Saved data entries
-- ==== Sys2Proof/Tests/Slice0.lean ====
section
/-!
SUPPORT. Tests: values from the worked examples of the spec, an ill-formed term for each check of WellFormed, and for every statement of
Certificates/Slice0/Obligations.lean that has hypotheses states and operands that meet them, clause by clause, in the clauses' order.
-/
namespace Sys2Proof.Tests

open Sys2Proof Sys2Proof.Machine

set_option Elab.async false

/-! ### What the tests are about -/

/-- A sender and a tile in service, nothing else set; a state with one of them. -/
def ungated : List (Nat × Word) := [(R.KEEP_GATE_RUN, BitVec.allOnes 64)]
def snd : Dev := { boot := .up, regs := ungated }
def til : Dev := { boot := .up, role := .tile, variant := .gkd9064t, regs := ungated }
def on (d : Dev) : State := { dev := d }

/-- Commands of the management port, outside a transaction and in one, and of PCIe queue 0. -/
def hd : Hdr := ⟨8, 1, 0, 0, 0, false, 0⟩
def hdT : Hdr := ⟨8, 1, 5, 0, 0, false, 0⟩
def hq : Hdr := ⟨0, 1, 0, 0, 0, false, 0⟩

/-- A device with 1 GiB of DRAM, half of it usable. -/
def withDram (d : Dev) : Dev := (d.onMc fun m => { m with chBytes := 2 ^ 30, channels := 1, subch := 1, ranks := 1, allFilled := true }).set F.MEM_INFO_USABLE_MIB 512

/-- An open transaction of the management port. -/
def txn5 : Txn := ⟨8, 5, [], false, [], 0, 0, []⟩
def withTxn (d : Dev) : Dev := { d with txns := [txn5] }

/-- What an operation that may be refused answers when it is not. -/
def okOf {ε α : Type} (x : α) : Except ε α → α
  | .ok y => y
  | .error _ => x

/-- PCIe queue 0 enabled, its rings of 16 entries, a command waiting. -/
def withQueue (d : Dev) : Dev := d.onPcie 0 fun p => { p with cqSize := 16, rqSize := 16, enable := true, cqTail := 1 }
def withHeld (d : Dev) : Dev := d.onPcie 0 fun p => { p with cqSize := 16, rqSize := 16, enable := true, rqTail := 3, rqHead := 4, held := [[1, 2, 3]] }

/-- A PING as a packet, and as the queued command it stands for. -/
def pingWords : List Word := commandPacket 0x01 1 0 0 0 false false []
def pingBad : List Word := pingWords.take 2 ++ [0]
def pingCmd (o : Nat) : QCmd := readCmd o (pingWords.take 2) (nth pingWords 2 0)

/-- The family of a register. -/
def famOf (a : Nat) : RegFam := ((regAt a).map (·.1)).getD ⟨"", 0, 0, 0, 0, .alwaysK, []⟩

/-- OTP with a key in integrator slots 0 and 3. -/
def keyed (s : State) : State := { s with otp := { s.otp with integrator := [⟨[1], false⟩, {}, {}, ⟨[1], false⟩] } }

/-- A transaction of an Ethernet session that holds an entry. -/
def reserving4 : Txn := ⟨4, 7, [(R.COMPOSE_BG, 20)], false, [], 0, 0, []⟩

/-- A twin sender that seeks. -/
def seekingB (d : Dev) : Dev := ({ d with role := .senderB } : Dev).set F.CTRL_PAIR_STAT_STATE psSeeking

/-- A commit of the management port, not validated yet. -/
def commit5 : Commit := ⟨8, 0x31, 1, 5, 0, 0, .saddle, false, 0, [], [], .validating, 0, [], [], 0, none, [], []⟩
def saddle5 : Commit := { commit5 with stage := .queued }
def withCommit (c : Commit) (d : Dev) : Dev := { d with commits := [c] }

/-- Boot inputs with which HKO does not come up in time, and states that meet them at their next reset. -/
def slow : BootInputs := ⟨⟨0, false, 0, 0⟩, false, false, false, none, false, [], [], false, [], [], true, 0xFFFF⟩
def slowDev (d : Dev) : Dev := { d with env := some slow }

/-- A running wall time; a locked, qualified clock root; holdover. -/
def timed (d : Dev) : Dev := d.onTime fun t => { t with running := true }
def locked (d : Dev) : Dev := d.setAll [(F.KEEP_CLK_STAT_RPLL_LOCK, 1), (F.KEEP_CLK_STAT_REF_QUAL, 1)]
def expecting (d : Dev) : Dev := d.onClk fun c => { c with expected := 16384 }
def held (d : Dev) : Dev := d.set F.KEEP_CLK_STAT_HOLDOVER 1

/-- A queued saddle commit of the management port. -/
def queued5 : Commit := { commit5 with stage := .queued }

/-- A transaction of the loop, and one a tile has prepared. -/
def txn9 : Txn := ⟨9, 5, [], false, [], 0, 0, []⟩
def prep5 : Prepared := ⟨5, 7, [], [], false⟩
def leaseBelow (d : Dev) : Dev := d.onTileLink fun t => { t with leases := [some (1, 0), some (2, 0)] }

/-- A rail configuration, and a tile with it on rail n in a state. -/
def railW : Word := Word.pack [(0, 2, 1), (2, 4, 3), (8, 6, 10), (16, 12, 400), (32, 12, 500), (48, 8, 1)]
def railDev (n st : Nat) : Dev := (til.setReg (R.LAMP_RAIL_CFG n) railW).setAll [(F.LAMP_RAIL_STAT_STATE n, st), (F.LAMP_RAIL_LIM_RETRY_MAX n, 3)]

/-- DRAM with the row of address 64 in its bank's table, its count n. -/
def rowed (n : Nat) : Dev :=
  (withDram snd).onMc fun m => { m with banks := [⟨(m.place 64).bankNo, none, [((m.place 64).row, n)]⟩] }
def charged (d : Dev) : Dev := d.onMc fun m => { m with charges := List.replicate 19 (d.get F.MEM_RH_CFG_OFFENDER_LIMIT - 1) }
def thresh : Nat := (withDram snd).get F.MEM_RH_CFG_THRESH

/-- A DRAM burst read with good check bytes is one of no words here; a bad one has a word with wrong check bytes. -/
def badBurst : BurstRead := [(1, 200, 200)]

/-- Boards on the reference clock, whose links run; a sender or a tile with port 0 in a state; loops of a sender with a tile, with state x. -/
def linked (d : Dev) : Dev := d.onClk fun c => { c with onHko := false }
def port0 (st : Nat) (d : Dev) : Dev := (linked d).set (F.LINK_OVL_STAT_STATE 0) st
def tileAt0 (x : Nat) : TileRec := ⟨0, 1, 2, 3, 0, false, true, false, x, 0, 0, true, false⟩
def looped (x : Nat) (d : Dev) : Dev := d.onLoop 0 fun l => { l with tiles := [tileAt0 x] }
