-- ==== Sys2Proof/Machine/Flags.lean ====
section
/-! DEFINITION. STATUS and CTRL as words (10_state.md R26, R29), the flags and who writes them (R32), the error codes
(60_exceptions.md R202), the values computed from state (R24, R25, R30, R38, R41), and write-1-to-clear. -/

namespace Sys2Proof.Machine

/-- The code of an error, as STATUS.ERR holds it (60_exceptions.md R202). -/
def ErrCode.code : ErrCode → BitVec 4
  | .ok => 0#4
  | .illegal => 1#4
  | .overflow => 2#4
  | .underflow => 3#4
  | .divZero => 4#4
  | .noInv => 5#4
  | .domain => 6#4
  | .badArg => 7#4
  | .noSeed => 8#4
  | .noPrime => 9#4
  | .aborted => 10#4

/-- BUSY = 1 exactly while the controller phase is Busy (10_state.md R30). -/
def State.isBusy (s : State) : Bool :=
  match s.ctl with
  | .idle => false
  | .busy _ => true

/-- SEEDED reads 1 when `rng` is Seeded (10_state.md R38). -/
def Rng.isSeeded : Rng → Bool
  | .unseeded => false
  | .seeded _ => true

/-- `ctl.abortReq`, 0 while Idle (10_state.md R40, 60_exceptions.md R208). -/
def State.abortReq (s : State) : Bool :=
  match s.ctl with
  | .idle => false
  | .busy r => r.abortReq

/-- The interrupt line, `CTRL.IE and STATUS.DONE` at every instant (10_state.md R41, 60_exceptions.md R211). -/
def State.irq (s : State) : Bool := s.ctrl.ie && s.status.done

/-- CFG: REV, NREG, WORDS (10_state.md R25). -/
def State.cfgWord (s : State) : Word :=
  Config.revision ++ BitVec.ofNat 8 Config.nreg ++ BitVec.ofNat 16 s.par.words

/-- CTRL as it reads: the action bits and the reserved bits are 0 (10_state.md R26). -/
def State.ctrlWord (s : State) : Word :=
  0#16 ++ s.ctrl.sentinel ++ 0#7 ++ BitVec.ofBool s.ctrl.ie

/-- STATUS as it reads (10_state.md R29). -/
def State.statusWord (s : State) : Word :=
  0#18 ++ BitVec.ofBool s.status.berr ++ BitVec.ofBool s.status.ovr ++ BitVec.ofBool s.status.sm
    ++ BitVec.ofBool s.status.lt ++ BitVec.ofBool s.status.eq ++ BitVec.ofBool s.status.res ++ s.status.err.code
    ++ 0#2 ++ BitVec.ofBool s.status.done ++ BitVec.ofBool s.isBusy

/-- RNGSTAT as it reads (10_state.md R38). -/
def State.rngstatWord (s : State) : Word := 0#31 ++ BitVec.ofBool s.rng.isSeeded

/-- A write of STATUS clears each of DONE, OVR and BERR whose written bit is 1, and nothing else (10_state.md R29). -/
def Status.clearWritten (st : Status) (v : Word) : Status :=
  { st with
    done := st.done && !v.getLsbD 1
    ovr := st.ovr && !v.getLsbD 12
    berr := st.berr && !v.getLsbD 13 }

/-- The flags CMP writes (10_state.md R32, 40_bigint.md R107). -/
def Status.compared (st : Status) (a b : Nat) : Status := { st with eq := decide (a = b), lt := decide (a < b) }

/-- The flag ISPRIME writes (10_state.md R32, 44_isprime.md R160). -/
def Status.withRes (st : Status) (v : Bool) : Status := { st with res := v }

/-- The flag DECRYPT writes: the dropped leading byte differs from the latched SENTINEL (10_state.md R32,
46_cipher.md R183). -/
def Status.withSm (st : Status) (lead : Nat) (sentinel : Byte) : Status :=
  { st with sm := decide (lead ≠ sentinel.toNat) }

/-- STATUS at acceptance: DONE and ERR cleared (60_exceptions.md R201, R210, 10_state.md R29, R31; ERR-11 of
95_test_vectors.md).
DESIGN CHOICE (log 19): 70_reset_and_hazards.md R242 says instead that ERR holds the previous command's value until commit,
and no ruling of spec/ settles it. -/
def Status.accepted (st : Status) : Status := { st with done := false, err := .ok }

/-- STATUS at completion: DONE set, ERR the code (60_exceptions.md R203, R204). -/
def Status.completed (st : Status) (e : ErrCode) : Status := { st with done := true, err := e }

end Sys2Proof.Machine
end

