-- ==== Sys2Proof/Safety.lean ====
section
/-! DEFINITION. What a safe run is: every step answers a next state, and every state meets the invariant of the device.
The invariant gathers what the rules promise of every reachable state. -/

namespace Sys2Proof.Machine

/-- Every operand register holds a natural below 2^W (10_state.md R21). -/
def State.RegsFit (s : State) : Prop := ∀ ρ : Reg, s.readReg ρ < 2 ^ s.width

/-- The progress of the running command is one its algorithm reaches (10_state.md R40, 44_isprime.md R160 to R162,
45_makeprime.md R170 to R174): the loop variables are in range, the counters follow them, and `rng` is Seeded once the
NOSEED check has passed. -/
def State.ProgressFits (s : State) (r : Running) : Prop :=
  match r.progress with
  | .start => (clearsRounds r.cw = true → s.rndcnt = 0#32) ∧ (clearsTries r.cw = true → s.trycnt = 0#32)
  | .primeLoop sh odd i =>
    ∃ rd rs1, decode r.cw = .ok (.isprime rd rs1) ∧ s.rng.isSeeded = true ∧ 4 ≤ r.src rs1
      ∧ decompose (r.src rs1 - 1) = (sh, odd) ∧ i ≤ r.iters ∧ s.rndcnt = BitVec.ofNat 32 i
  | .candidate t =>
    ∃ rd, decode r.cw = .ok (.makeprime rd) ∧ s.rng.isSeeded = true ∧ 2 ≤ r.primeBits ∧ r.primeBits ≤ s.width
      ∧ s.trycnt = BitVec.ofNat 32 t ∧ (r.maxtry ≠ 0#32 → t ≤ r.maxtry.toNat)
  | .candidateRound t c sh odd i =>
    ∃ rd, decode r.cw = .ok (.makeprime rd) ∧ s.rng.isSeeded = true ∧ 2 ≤ r.primeBits ∧ r.primeBits ≤ s.width
      ∧ s.trycnt = BitVec.ofNat 32 t ∧ 1 ≤ t ∧ (r.maxtry ≠ 0#32 → t ≤ r.maxtry.toNat)
      ∧ 5 ≤ c ∧ c % 2 = 1 ∧ bitlen c = r.primeBits ∧ decompose (c - 1) = (sh, odd) ∧ i < r.primeIters

/-- What holds while the controller is Busy: DONE and ERR are 0 (10_state.md R30, R31; log 19), CMD is the running word
(60_exceptions.md R214), and the latched operands are still what the source registers hold (20_memory.md R60). -/
structure State.BusyInv (s : State) (r : Running) : Prop where
  not_done : s.status.done = false
  err_ok : s.status.err = .ok
  cmd_running : s.cmd = r.cw
  snapshot_current : r.snapshot = s.snapshotFor r.cw
  progress_fits : s.ProgressFits r

/-- The invariant of the device. -/
structure State.Inv (s : State) : Prop where
  params_legal : s.par.wf = true
  regs_fit : s.RegsFit
  busy_inv : ∀ r, s.ctl = .busy r → s.BusyInv r

/-- A safe run: after any number of steps the machine stands in a state that meets the invariant; it never stops. -/
def State.Safe (s : State) : Prop := ∀ k, ∃ t : State, Sys2Proof.core.run k s = .next t ∧ t.Inv

end Sys2Proof.Machine
end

**WHAT THIS TASK INVOLVES**
In the entries above, how many lines hold the word "List"? Answer with the number only.

**ANSWER SECTION**
4